-- ==== Sys2Proof/Machine/Ops.lean ====
section
/-! DEFINITION. The named operations over the state: register access, the clock, the bus primitives, the micro-steps
(R8, R72, R76), running a frame, and the codec's three operations (R86 to R88).
Taking an exception has no operation here: the block raises none and has no trap entry or return (R180, R190). -/

namespace Sys2Proof.Machine

/-- Read `last_issue[ch]`. -/
def State.lastIssue (s : State) : Channel → Nat
  | .gen => s.lastIssueGen
  | .disp => s.lastIssueDisp

/-- `last_issue[ch] <- t`: the other channel is not touched (R11). -/
def State.setLastIssue (s : State) (ch : Channel) (t : Nat) : State :=
  match ch with
  | .gen => { s with lastIssueGen := t }
  | .disp => { s with lastIssueDisp := t }

/-- Read `last_speed[m]`. -/
def State.lastSpeed (s : State) : Motor → Int
  | .m1 => s.lastSpeedM1
  | .m2 => s.lastSpeedM2

/-- `last_speed[m] <- c`: the other motor is not touched (R157). -/
def State.setLastSpeed (s : State) (m : Motor) (c : Int) : State :=
  match m with
  | .m1 => { s with lastSpeedM1 := c }
  | .m2 => { s with lastSpeedM2 := c }

/-- Append an event to the wire trace (R8). -/
def State.emit (s : State) (e : Event) : State := { s with trace := s.trace ++ [e] }

/-- How far the clock advances before the next micro-step (R14): the environment's script, then free values (log 3). -/
def Env.nextLag (e : Env) : Nat := e.lag.headD (Config.clockLag e.lagsDrawn)

/-- The environment after one step has used its clock advance. -/
def Env.lagTaken (e : Env) : Env := { e with lag := e.lag.tail, lagsDrawn := e.lagsDrawn + 1 }

/-- The reading the clock shows after its next advance from `now`: on a clock that stalls at `r`, none above `r` and `now`. -/
def Env.nextReading (e : Env) (now : Nat) : Nat :=
  match e.clockStops with
  | none => now + e.nextLag
  | some r => max now (min (now + e.nextLag) r)

/-- The clock, now showing `now`, gets to the reading `t` some day (R77). -/
def Env.reaches (e : Env) (now t : Nat) : Bool :=
  match e.clockStops with
  | none => true
  | some r => decide (t ≤ max now r)

/-- The `n` bytes the peer delivers next: any bytes (R33), the environment's script and then free values (log 5). -/
def Env.nextBytes (e : Env) (n : Nat) : List Byte :=
  (List.range n).map fun k => e.replies.getD k (Config.replyByte (e.bytesDrawn + k))

/-- The environment after `n` bytes have been delivered. -/
def Env.bytesTaken (e : Env) (n : Nat) : Env :=
  { e with replies := e.replies.drop n, bytesDrawn := e.bytesDrawn + n }

/-- The clock may advance between any two steps (R8, R14), and the next one waits for nothing. -/
def State.tick (s : State) : State := { s with now := s.env.nextReading s.now, env := s.env.lagTaken }

/-- The clock advances, and then the next micro-step is taken, `enabled` telling at which readings it may be. It is taken
at the reading the clock shows if it is enabled there, else the block waits until `earliest`; where the clock stalls before
that reading (R77) the step is not taken (log 3). -/
def State.await (enabled : Nat → Bool) (earliest : Nat) (s : State) : Option State :=
  if enabled s.tick.now then some s.tick
  else if s.env.reaches s.now earliest then some { s.tick with now := max s.tick.now earliest }
  else none

/-- A bus primitive returns, or, on a stalled bus, is not enabled (R41, log 6). -/
def State.busReturns (s : State) : Option State :=
  if s.env.busLeft = some 0 then none
  else some { s with env := { s.env with busLeft := s.env.busLeft.map (· - 1) } }

/-- `GATE(ch)`: enabled exactly when `now - last_issue[ch] >= MIN_INTERVAL[ch]`; the reading that passed the test is the
one written, and the one in the event (R72, D3). -/
def gateStep (ch : Channel) (s : State) : Option State :=
  (s.await (fun t => gateOpen t (s.lastIssue ch) (cfg.minInterval ch)) (s.lastIssue ch + cfg.minInterval ch)).map
    fun t => (t.setLastIssue ch t.now).emit (.issue t.now ch)

/-- `BusTx(v)`: one byte out, recorded with its reading (R8, R30). -/
def txStep (v : Byte) (s : State) : Option State :=
  s.busReturns.map fun t => t.tick.emit (.tx t.tick.now v)

/-- Deliver the peer's next `n` bytes, as a unit (R33, R36). -/
def State.deliver (n : Nat) (s : State) : State :=
  { s with trace := s.trace ++ [.rx s.now n (s.env.nextBytes n)], env := s.env.bytesTaken n }

/-- `BusRx(n)`: whatever the peer delivers, and the state after it (R8, R33). -/
def rxStep (n : Nat) (s : State) : Option (List Byte × State) :=
  s.busReturns.map fun t => (t.tick.env.nextBytes n, t.tick.deliver n)

/-- A `DELAY` is left: enabled exactly when `now - t0 >= d` (R76). -/
def leaveStep (t0 d : Nat) (s : State) : Option State :=
  s.await (fun t => delayOver t t0 d) (t0 + d)

/-- One micro-step of the block; `none` where it is not enabled, and the block then has no step (R8). -/
def microStep (m : Micro) (b : Busy) (s : State) : Option (Busy × State) :=
  match m with
  | .gate ch => (gateStep ch s).map fun t => (b, t)
  | .tx v => (txStep v s).map fun t => (b, t)
  | .rx n => (rxStep n s).map fun r => ({ b with received := r.1 }, r.2)
  | .reachDelay => some ({ b with t0 := s.tick.now }, s.tick)
  | .leaveDelay d => (leaveStep b.t0 d s).map fun t => (b, t)

/-- The reading until which the caller owes the settle after a completed operation: `CAL_SETTLE` after `WR.COLORCAL`
(R141); a ghost, log 11. -/
def settleAfter (op : Operation) (s : State) : Nat :=
  match op with
  | .instr (.wrColorCal _) => s.now + cfg.calSettle
  | _ => s.settleUntil

/-- The last step of an operation is done: the block returns, handing back the result, and is idle (R85, R90, R182). The
clock may advance before it returns (R8). -/
def finish (b : Busy) (s : State) : State :=
  { s.tick with seq := .idle, answer := some (answerOf b.op b.received), settleUntil := settleAfter b.op s.tick }

/-- The frame or step in progress is done: the operation goes on with what is left of it, or is complete. -/
def settle (b : Busy) (s : State) : State :=
  match b.todo with
  | [] => finish { b with micros := [] } s
  | _ :: _ => { s with seq := .busy { b with micros := [] } }

/-- Take micro-steps in order until they are done or one is not enabled; in that case the block is stuck before it, and
keeps everything done so far (R41, R182). -/
def runMicros : List Micro → Busy → State → State
  | [], b, s => settle b s
  | m :: ms, b, s =>
    match microStep m b s with
    | some (b', s') => runMicros ms b' s'
    | none => { s with seq := .busy { b with micros := m :: ms } }

/-- What the sequencer holds when the block accepts an operation (log 36). -/
def Busy.start (op : Operation) (todo : List Task) : Busy :=
  { op := op, micros := [], todo := todo, t0 := 0, received := [] }

/-- The operation in progress has come to this very frame. -/
def Busy.awaits (b : Busy) (i : Instr) : Bool :=
  b.micros.isEmpty && decide (b.todo.head? = some (.frame i))

/-- Perform a frame. In an idle block it is an operation of its own (R85); in a busy one only the frame the operation in
progress has come to is performed, any other request is refused (R187). -/
def transact (i : Instr) (ms : List Micro) (s : State) : Host.Outcome State Fault Refusal :=
  match s.seq with
  | .idle => .next (runMicros ms (Busy.start (.instr i) []) { s with answer := none })
  | .busy b => if b.awaits i then .next (runMicros ms { b with todo := b.todo.tail } s) else .refused .busy

/-- `sendRead(op)` (R86): gate, marker, opcode, reply. -/
def sendRead (i : Instr) (op : Byte) (s : State) : Host.Outcome State Fault Refusal :=
  match descriptor op with
  | none => .refused .unknownReadOpcode
  | some d => transact i [.gate .gen, .tx cfg.markRead, .tx op, .rx d.1] s

/-- `sendWrite(op, payload)` (R88): gate, marker, opcode, payload bytes in index order. The two refusals of R88 are made
where a payload comes from outside: in the decoder, and in `WR.BRAKE`. -/
def sendWrite (i : Instr) (op : Byte) (payload : List Byte) (s : State) : Host.Outcome State Fault Refusal :=
  transact i (.gate .gen :: .tx cfg.markWrite :: .tx op :: payload.map .tx) s

/-- `sendDisplay(text)` (R87): truncate, the DISP gate, marker, length byte, character bytes. -/
def sendDisplay (i : Instr) (text : List Byte) (s : State) : Host.Outcome State Fault Refusal :=
  transact i (.gate .disp :: .tx cfg.markDisplay :: .tx (BitVec.ofNat 8 (displayChars text).length)
    :: (displayChars text).map .tx) s

/-- The context of a brake frame: the motor whose reversal the guard brakes for, the handshake, or the caller (R137). -/
def brakeContext (q : Seq) : BrakeContext :=
  match q with
  | .busy b =>
    match b.op with
    | .setSpeed .m1 _ _ => .m1
    | .setSpeed .m2 _ _ => .m2
    | .init => .init
    | .instr _ => .caller
    | .sendRead _ => .caller
  | .idle => .caller

/-- A speed frame (R135, R136): emitted only as a step of `SETSPEED`; a direct request is refused (R156). -/
def speedFrame (i : Instr) (op : Byte) (c : Int) (s : State) : Host.Outcome State Fault Refusal :=
  match s.seq with
  | .idle => .refused .motorWriteBypassesGuard
  | .busy b =>
    if b.awaits i then
      if speedInRange c then sendWrite i op (encLe16s c) s else .refused .badOperand
    else .refused .busy

/-- A brake frame with a payload the caller gives: the check of R88 against `PW(0x06)` (R130). -/
def givenBrake (p : List Byte) (s : State) : Host.Outcome State Fault Refusal :=
  let i : Instr := .wrBrake (some p)
  if s.seq = .idle then
    if p.length = (Config.brakePayload .caller).length then sendWrite i cfg.opBrake p s else .refused .badPayloadShape
  else .refused .busy

end Sys2Proof.Machine
end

Task objective
The range runs from the line with "for nothing. -/" up to and including the line with "It is taken" in the listing above; please write out exactly those lines and nothing more.

Output below
/-- The clock may advance between any two steps (R8, R14), and the next one waits for nothing. -/
def State.tick (s : State) : State := { s with now := s.env.nextReading s.now, env := s.env.lagTaken }

/-- The clock advances, and then the next micro-step is taken, `enabled` telling at which readings it may be. It is taken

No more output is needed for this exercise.